### EXERCISE PROMPT
Set down again exactly the lines of the listing below that fall between the line holding "else if off < 0xE000 then" and the line holding "SELF (R73). -/", inclusive.

### MATERIAL FOR THE TASK
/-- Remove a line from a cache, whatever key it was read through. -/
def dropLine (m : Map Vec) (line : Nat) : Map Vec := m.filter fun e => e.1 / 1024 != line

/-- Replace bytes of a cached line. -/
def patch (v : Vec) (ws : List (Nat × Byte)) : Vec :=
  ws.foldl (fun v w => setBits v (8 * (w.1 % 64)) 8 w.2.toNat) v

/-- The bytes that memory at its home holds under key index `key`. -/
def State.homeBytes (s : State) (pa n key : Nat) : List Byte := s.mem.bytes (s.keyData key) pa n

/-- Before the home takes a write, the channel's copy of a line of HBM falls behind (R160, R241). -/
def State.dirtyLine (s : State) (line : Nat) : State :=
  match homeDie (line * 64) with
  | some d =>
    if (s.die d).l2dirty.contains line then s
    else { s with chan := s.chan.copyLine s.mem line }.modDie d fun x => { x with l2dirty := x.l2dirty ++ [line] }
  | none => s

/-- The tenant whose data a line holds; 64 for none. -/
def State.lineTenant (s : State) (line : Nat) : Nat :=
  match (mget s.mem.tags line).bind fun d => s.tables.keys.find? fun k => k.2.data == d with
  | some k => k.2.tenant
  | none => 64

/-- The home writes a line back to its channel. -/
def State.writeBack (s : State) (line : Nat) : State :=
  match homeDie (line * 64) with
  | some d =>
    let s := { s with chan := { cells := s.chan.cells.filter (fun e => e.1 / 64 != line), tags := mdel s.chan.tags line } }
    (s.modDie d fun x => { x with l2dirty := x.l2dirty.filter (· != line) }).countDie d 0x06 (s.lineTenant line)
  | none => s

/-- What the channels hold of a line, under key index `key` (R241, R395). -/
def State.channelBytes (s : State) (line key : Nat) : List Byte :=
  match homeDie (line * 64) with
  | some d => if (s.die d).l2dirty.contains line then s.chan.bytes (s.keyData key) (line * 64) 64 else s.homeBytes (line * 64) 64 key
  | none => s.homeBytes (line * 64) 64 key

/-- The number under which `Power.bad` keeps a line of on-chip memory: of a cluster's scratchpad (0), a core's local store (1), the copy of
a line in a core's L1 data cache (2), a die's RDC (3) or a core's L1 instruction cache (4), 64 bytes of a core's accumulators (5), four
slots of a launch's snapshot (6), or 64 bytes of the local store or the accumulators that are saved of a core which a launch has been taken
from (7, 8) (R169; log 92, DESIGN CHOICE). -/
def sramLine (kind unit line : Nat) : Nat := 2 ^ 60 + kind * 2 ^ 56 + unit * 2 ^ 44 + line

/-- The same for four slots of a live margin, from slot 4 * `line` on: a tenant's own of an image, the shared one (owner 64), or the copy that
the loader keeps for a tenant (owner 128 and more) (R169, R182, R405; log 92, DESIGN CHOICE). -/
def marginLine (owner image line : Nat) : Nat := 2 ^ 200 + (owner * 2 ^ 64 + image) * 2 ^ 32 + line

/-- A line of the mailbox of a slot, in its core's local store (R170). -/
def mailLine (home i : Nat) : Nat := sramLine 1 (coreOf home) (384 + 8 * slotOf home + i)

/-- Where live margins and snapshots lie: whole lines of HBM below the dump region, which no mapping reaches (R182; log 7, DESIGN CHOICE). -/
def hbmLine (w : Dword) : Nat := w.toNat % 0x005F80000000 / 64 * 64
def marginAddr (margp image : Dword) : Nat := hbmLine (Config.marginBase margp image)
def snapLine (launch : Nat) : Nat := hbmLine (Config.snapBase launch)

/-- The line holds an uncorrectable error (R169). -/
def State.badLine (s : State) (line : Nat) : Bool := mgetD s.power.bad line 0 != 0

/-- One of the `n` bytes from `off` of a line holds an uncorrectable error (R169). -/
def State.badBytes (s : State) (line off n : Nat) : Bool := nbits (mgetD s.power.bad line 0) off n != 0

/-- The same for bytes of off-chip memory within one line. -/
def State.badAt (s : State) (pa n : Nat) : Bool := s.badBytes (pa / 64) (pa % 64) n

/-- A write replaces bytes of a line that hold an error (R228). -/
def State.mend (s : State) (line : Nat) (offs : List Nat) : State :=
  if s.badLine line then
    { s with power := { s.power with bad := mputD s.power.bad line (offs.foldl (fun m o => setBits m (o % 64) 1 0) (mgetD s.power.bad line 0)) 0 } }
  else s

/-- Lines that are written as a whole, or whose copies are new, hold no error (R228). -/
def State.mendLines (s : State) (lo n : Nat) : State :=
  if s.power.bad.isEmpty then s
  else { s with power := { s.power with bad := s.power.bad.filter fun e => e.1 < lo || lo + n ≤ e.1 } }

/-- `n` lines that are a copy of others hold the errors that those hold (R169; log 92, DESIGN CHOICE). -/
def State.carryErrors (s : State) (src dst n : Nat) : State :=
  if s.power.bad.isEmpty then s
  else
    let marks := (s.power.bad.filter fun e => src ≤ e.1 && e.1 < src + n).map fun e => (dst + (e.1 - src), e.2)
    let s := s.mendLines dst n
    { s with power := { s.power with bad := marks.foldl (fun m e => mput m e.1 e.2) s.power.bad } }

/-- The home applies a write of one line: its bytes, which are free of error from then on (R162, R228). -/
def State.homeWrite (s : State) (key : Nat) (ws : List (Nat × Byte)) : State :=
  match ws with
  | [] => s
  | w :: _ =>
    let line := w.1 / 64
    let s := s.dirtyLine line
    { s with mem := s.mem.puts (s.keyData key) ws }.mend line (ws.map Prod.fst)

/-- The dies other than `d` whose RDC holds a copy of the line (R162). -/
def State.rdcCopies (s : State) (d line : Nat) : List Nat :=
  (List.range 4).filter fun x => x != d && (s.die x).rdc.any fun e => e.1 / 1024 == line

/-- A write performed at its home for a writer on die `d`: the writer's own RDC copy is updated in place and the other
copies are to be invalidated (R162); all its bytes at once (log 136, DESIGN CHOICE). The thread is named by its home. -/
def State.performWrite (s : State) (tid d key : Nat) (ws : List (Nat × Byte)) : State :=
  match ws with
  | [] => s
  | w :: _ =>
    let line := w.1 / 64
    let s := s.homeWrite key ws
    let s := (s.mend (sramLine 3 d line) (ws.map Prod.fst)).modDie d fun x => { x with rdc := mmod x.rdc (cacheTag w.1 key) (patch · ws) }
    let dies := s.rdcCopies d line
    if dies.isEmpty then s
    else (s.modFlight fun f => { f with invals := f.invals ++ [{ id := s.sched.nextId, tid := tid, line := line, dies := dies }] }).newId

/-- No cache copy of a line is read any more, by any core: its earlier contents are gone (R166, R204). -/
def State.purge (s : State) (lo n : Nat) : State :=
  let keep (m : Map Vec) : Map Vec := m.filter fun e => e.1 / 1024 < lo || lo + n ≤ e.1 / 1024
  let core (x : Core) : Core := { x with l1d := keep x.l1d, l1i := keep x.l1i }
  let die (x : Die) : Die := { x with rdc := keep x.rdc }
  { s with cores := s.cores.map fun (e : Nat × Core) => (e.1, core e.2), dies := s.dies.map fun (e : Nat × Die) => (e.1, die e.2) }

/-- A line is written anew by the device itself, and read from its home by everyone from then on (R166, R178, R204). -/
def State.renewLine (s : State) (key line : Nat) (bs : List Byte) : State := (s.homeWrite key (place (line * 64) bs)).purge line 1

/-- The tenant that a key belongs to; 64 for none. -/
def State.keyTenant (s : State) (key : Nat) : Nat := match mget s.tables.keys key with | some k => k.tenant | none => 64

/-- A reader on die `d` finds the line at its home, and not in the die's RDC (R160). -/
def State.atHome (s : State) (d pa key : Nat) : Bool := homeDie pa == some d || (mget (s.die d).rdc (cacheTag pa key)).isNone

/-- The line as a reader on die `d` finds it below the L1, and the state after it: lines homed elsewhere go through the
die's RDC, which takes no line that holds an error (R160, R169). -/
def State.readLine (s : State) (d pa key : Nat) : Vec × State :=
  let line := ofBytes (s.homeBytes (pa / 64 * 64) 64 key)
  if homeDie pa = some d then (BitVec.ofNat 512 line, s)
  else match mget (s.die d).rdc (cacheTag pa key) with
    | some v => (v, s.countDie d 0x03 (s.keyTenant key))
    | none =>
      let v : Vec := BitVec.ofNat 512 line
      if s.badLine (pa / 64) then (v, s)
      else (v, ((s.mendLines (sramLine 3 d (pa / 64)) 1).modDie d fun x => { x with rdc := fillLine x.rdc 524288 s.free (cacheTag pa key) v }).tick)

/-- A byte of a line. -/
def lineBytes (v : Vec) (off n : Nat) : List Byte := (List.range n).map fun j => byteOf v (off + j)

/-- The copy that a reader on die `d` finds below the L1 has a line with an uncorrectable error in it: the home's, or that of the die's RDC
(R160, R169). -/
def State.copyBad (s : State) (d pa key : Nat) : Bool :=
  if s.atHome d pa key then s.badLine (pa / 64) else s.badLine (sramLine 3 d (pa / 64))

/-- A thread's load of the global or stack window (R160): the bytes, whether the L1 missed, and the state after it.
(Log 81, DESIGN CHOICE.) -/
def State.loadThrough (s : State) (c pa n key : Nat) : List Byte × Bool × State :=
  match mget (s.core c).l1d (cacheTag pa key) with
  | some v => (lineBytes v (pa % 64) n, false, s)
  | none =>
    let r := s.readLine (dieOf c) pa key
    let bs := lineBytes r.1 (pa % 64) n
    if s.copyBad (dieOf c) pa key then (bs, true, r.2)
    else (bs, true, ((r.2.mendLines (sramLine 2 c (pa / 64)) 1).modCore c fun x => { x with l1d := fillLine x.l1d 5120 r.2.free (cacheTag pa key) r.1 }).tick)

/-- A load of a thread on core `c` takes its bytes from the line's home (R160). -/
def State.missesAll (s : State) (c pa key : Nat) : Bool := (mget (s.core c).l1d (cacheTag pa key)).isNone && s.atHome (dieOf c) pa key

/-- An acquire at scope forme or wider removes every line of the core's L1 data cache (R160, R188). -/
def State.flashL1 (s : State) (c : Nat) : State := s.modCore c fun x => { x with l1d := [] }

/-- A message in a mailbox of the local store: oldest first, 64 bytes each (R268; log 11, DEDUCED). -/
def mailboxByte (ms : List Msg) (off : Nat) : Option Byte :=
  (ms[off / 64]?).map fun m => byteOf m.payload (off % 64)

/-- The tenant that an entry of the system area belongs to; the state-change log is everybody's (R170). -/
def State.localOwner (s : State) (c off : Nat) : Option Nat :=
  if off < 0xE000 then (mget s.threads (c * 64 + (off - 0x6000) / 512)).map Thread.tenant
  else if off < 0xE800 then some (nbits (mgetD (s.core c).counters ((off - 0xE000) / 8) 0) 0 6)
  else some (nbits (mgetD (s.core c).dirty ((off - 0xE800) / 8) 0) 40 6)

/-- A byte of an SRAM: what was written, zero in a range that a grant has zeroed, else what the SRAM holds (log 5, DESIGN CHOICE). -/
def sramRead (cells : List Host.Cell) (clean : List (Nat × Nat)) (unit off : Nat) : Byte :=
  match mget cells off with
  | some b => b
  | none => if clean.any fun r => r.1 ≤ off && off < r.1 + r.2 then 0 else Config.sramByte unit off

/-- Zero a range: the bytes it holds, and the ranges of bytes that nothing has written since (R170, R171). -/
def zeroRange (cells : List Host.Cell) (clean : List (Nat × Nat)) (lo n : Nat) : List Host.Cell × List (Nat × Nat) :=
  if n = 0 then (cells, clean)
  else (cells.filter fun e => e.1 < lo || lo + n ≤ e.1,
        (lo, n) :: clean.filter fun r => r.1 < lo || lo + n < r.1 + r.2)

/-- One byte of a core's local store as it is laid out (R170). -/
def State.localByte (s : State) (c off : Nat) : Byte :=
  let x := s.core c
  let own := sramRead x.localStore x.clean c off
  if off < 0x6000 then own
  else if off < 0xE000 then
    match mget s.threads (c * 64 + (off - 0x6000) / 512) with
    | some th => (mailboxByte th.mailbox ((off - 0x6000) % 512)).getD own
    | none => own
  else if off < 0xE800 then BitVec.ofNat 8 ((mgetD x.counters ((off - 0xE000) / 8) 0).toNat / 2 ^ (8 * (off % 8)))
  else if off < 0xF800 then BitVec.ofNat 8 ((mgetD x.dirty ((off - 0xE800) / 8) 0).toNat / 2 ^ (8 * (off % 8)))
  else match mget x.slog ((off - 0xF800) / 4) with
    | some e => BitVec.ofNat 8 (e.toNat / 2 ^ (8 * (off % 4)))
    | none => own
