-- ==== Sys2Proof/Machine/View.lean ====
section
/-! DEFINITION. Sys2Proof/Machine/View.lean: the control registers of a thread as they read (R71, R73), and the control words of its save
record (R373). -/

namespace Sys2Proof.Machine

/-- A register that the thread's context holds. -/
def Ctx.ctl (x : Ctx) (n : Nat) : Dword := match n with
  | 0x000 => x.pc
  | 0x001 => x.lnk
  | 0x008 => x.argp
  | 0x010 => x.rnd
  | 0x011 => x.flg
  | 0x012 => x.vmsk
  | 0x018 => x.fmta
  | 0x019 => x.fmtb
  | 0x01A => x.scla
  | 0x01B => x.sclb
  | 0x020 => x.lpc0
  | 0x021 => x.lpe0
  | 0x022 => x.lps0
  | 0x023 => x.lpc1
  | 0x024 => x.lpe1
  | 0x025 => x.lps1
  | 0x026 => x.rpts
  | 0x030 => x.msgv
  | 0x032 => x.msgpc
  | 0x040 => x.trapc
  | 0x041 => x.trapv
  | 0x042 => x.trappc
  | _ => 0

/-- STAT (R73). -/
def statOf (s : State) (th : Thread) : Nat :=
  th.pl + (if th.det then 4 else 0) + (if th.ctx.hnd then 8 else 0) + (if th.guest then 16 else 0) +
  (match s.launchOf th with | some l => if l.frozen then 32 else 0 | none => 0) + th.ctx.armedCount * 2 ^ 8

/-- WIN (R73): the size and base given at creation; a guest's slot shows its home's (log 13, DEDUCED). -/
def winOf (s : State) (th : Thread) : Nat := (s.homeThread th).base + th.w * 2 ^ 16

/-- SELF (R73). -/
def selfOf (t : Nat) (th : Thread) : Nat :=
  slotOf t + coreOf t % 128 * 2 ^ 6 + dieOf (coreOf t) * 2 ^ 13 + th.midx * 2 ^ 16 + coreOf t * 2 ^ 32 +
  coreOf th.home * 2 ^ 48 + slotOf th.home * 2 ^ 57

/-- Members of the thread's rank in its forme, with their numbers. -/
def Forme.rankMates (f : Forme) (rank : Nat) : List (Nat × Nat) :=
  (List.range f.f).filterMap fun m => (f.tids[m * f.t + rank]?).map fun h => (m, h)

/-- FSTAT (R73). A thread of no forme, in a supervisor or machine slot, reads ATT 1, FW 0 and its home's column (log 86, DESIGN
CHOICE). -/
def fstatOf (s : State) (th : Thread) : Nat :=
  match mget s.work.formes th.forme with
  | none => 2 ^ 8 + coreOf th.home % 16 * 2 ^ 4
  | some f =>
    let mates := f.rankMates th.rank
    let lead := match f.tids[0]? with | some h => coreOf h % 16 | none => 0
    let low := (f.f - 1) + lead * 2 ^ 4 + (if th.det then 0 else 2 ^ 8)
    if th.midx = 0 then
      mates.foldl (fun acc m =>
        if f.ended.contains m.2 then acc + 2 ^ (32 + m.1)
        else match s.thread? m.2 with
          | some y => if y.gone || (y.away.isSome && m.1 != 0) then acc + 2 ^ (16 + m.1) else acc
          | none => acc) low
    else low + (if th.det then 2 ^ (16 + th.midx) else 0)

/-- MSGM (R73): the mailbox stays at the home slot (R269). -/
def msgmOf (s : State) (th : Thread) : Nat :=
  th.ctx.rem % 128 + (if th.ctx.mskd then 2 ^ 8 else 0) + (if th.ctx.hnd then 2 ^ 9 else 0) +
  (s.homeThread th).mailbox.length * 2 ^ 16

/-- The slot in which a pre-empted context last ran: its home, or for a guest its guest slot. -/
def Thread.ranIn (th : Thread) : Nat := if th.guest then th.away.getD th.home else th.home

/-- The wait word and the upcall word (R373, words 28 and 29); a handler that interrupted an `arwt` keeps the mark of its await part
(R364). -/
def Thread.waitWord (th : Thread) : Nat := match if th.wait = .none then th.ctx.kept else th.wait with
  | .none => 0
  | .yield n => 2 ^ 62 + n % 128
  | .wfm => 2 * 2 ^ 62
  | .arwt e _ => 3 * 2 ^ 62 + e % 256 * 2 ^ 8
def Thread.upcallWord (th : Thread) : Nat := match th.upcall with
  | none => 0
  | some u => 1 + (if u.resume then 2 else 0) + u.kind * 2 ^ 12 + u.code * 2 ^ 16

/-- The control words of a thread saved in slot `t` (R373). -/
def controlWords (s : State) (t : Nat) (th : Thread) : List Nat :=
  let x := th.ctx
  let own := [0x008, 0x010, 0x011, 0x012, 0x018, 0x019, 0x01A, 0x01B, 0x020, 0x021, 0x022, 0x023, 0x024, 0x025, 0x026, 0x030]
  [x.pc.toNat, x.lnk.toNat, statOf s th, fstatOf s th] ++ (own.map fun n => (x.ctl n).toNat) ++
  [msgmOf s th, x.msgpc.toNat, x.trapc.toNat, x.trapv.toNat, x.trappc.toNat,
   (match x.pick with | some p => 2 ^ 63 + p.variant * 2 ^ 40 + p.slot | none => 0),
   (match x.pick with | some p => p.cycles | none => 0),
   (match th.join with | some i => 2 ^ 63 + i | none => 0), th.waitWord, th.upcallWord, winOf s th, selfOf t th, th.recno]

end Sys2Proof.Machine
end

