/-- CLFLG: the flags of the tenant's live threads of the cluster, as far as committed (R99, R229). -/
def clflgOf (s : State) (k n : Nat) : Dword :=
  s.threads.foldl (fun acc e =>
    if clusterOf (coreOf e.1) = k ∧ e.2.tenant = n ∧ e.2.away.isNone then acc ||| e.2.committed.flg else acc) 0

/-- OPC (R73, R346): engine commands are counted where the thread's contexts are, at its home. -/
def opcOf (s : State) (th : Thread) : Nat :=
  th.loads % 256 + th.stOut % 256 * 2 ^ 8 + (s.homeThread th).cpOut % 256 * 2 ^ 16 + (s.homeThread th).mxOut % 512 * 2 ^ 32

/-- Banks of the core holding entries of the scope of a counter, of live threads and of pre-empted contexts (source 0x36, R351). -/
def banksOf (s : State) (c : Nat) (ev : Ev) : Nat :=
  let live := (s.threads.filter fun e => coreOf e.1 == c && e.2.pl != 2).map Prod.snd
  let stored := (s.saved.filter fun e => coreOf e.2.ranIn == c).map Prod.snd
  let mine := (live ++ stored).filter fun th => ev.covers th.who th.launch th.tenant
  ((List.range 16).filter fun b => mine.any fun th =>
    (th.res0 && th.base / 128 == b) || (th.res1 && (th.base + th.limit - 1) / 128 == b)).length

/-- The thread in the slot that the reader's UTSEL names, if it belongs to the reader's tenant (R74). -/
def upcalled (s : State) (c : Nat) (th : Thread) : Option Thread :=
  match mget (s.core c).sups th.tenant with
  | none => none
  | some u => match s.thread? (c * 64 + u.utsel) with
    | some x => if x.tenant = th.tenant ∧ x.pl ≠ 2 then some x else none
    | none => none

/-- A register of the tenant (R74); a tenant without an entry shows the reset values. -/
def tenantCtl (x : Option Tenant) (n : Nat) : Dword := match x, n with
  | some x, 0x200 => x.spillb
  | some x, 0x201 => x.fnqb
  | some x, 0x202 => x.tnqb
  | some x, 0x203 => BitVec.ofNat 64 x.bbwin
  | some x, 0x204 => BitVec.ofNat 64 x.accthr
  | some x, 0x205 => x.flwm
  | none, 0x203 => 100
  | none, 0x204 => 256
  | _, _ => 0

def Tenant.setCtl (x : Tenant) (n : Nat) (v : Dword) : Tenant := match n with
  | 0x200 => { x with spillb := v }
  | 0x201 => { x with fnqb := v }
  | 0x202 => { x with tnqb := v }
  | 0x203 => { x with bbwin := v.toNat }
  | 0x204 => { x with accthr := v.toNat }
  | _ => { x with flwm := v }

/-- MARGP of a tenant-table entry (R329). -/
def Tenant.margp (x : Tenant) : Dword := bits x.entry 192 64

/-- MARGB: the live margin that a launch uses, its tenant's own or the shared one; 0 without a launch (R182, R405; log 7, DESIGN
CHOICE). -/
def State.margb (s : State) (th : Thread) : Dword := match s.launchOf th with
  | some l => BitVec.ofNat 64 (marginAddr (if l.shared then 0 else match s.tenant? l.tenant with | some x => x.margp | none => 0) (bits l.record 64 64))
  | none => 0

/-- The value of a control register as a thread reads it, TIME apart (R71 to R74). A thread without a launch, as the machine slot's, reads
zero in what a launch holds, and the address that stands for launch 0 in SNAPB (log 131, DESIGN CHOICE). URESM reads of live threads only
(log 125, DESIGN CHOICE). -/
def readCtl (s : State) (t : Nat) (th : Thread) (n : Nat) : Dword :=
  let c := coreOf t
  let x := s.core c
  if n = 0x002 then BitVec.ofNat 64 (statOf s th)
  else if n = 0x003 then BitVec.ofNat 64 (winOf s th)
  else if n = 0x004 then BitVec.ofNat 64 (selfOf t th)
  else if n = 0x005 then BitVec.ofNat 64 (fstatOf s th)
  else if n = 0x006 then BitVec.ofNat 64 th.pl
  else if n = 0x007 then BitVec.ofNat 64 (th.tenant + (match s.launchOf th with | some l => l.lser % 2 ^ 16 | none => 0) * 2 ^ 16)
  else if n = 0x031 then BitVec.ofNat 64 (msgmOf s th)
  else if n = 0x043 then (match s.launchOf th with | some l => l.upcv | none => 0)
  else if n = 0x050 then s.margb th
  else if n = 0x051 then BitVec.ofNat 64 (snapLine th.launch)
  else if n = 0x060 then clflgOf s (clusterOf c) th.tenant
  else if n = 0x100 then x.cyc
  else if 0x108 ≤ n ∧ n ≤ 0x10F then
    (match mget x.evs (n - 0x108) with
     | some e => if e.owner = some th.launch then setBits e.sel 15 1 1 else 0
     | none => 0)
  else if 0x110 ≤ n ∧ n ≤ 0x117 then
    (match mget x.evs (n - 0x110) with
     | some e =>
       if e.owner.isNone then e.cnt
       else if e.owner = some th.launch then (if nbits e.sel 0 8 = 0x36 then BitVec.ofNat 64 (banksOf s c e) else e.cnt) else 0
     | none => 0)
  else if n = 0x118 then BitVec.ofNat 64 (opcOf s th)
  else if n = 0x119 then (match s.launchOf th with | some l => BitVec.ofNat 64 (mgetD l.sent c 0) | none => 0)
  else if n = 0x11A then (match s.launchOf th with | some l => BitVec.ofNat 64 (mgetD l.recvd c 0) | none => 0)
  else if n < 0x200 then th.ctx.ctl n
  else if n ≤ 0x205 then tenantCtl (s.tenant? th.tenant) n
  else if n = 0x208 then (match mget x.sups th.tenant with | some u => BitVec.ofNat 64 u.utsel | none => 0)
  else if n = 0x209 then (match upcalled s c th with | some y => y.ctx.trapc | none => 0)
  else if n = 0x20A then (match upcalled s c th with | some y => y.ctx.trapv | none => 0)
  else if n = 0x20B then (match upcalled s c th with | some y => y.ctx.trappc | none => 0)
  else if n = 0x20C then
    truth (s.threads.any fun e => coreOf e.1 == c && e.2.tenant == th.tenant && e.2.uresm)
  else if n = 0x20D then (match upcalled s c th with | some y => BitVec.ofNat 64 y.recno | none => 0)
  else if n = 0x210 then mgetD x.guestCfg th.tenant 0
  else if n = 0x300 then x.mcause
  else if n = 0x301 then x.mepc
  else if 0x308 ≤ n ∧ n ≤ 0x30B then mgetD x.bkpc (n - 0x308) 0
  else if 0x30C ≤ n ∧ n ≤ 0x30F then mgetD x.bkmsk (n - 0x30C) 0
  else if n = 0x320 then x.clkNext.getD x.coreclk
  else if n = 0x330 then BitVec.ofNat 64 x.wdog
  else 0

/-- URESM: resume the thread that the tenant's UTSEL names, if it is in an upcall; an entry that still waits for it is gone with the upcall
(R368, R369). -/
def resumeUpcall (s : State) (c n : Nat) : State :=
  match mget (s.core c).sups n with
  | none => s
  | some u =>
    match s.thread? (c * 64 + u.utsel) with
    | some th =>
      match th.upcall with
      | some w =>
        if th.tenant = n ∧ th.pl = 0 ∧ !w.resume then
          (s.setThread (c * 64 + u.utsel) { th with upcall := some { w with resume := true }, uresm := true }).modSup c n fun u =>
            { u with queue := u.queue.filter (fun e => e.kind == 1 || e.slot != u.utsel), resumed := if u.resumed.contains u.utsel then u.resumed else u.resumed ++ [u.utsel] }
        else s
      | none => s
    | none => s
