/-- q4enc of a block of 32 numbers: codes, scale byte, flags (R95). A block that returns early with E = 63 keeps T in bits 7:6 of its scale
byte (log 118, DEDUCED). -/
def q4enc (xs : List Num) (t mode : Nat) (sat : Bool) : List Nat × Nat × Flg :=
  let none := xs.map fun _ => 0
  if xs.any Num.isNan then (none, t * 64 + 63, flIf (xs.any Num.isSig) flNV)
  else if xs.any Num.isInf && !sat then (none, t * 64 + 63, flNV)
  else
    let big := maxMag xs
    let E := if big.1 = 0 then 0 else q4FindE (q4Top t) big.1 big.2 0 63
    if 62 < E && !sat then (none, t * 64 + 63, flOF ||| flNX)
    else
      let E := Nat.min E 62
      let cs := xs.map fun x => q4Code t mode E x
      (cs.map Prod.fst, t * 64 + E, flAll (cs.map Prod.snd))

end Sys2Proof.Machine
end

### ANSWER TO THIS TASK
  else if off < 0xE000 then
    match mget s.threads (c * 64 + (off - 0x6000) / 512) with
    | some th => (mailboxByte th.mailbox ((off - 0x6000) % 512)).getD own
    | none => own
  else if off < 0xE800 then BitVec.ofNat 8 ((mgetD x.counters ((off - 0xE000) / 8) 0).toNat / 2 ^ (8 * (off % 8)))
  else if off < 0xF800 then BitVec.ofNat 8 ((mgetD x.dirty ((off - 0xE800) / 8) 0).toNat / 2 ^ (8 * (off % 8)))
  else match mget x.slog ((off - 0xF800) / 4) with
    | some e => BitVec.ofNat 8 (e.toNat / 2 ^ (8 * (off % 4)))
    | none => own
-- ==== Sys2Proof/Machine/View.lean ====
section
/-! DEFINITION. Sys2Proof/Machine/View.lean: the control registers of a thread as they read (R71, R73), and the control words of its save
record (R373). -/

namespace Sys2Proof.Machine

/-- A register that the thread's context holds. -/
def Ctx.ctl (x : Ctx) (n : Nat) : Dword := match n with
  | 0x000 => x.pc
  | 0x001 => x.lnk
  | 0x008 => x.argp
  | 0x010 => x.rnd
  | 0x011 => x.flg
  | 0x012 => x.vmsk
  | 0x018 => x.fmta
  | 0x019 => x.fmtb
  | 0x01A => x.scla
  | 0x01B => x.sclb
  | 0x020 => x.lpc0
  | 0x021 => x.lpe0
  | 0x022 => x.lps0
  | 0x023 => x.lpc1
  | 0x024 => x.lpe1
  | 0x025 => x.lps1
  | 0x026 => x.rpts
  | 0x030 => x.msgv
  | 0x032 => x.msgpc
  | 0x040 => x.trapc
  | 0x041 => x.trapv
  | 0x042 => x.trappc
  | _ => 0

/-- STAT (R73). -/
def statOf (s : State) (th : Thread) : Nat :=
  th.pl + (if th.det then 4 else 0) + (if th.ctx.hnd then 8 else 0) + (if th.guest then 16 else 0) +
  (match s.launchOf th with | some l => if l.frozen then 32 else 0 | none => 0) + th.ctx.armedCount * 2 ^ 8

/-- WIN (R73): the size and base given at creation; a guest's slot shows its home's (log 13, DEDUCED). -/
def winOf (s : State) (th : Thread) : Nat := (s.homeThread th).base + th.w * 2 ^ 16

/-- SELF (R73). -/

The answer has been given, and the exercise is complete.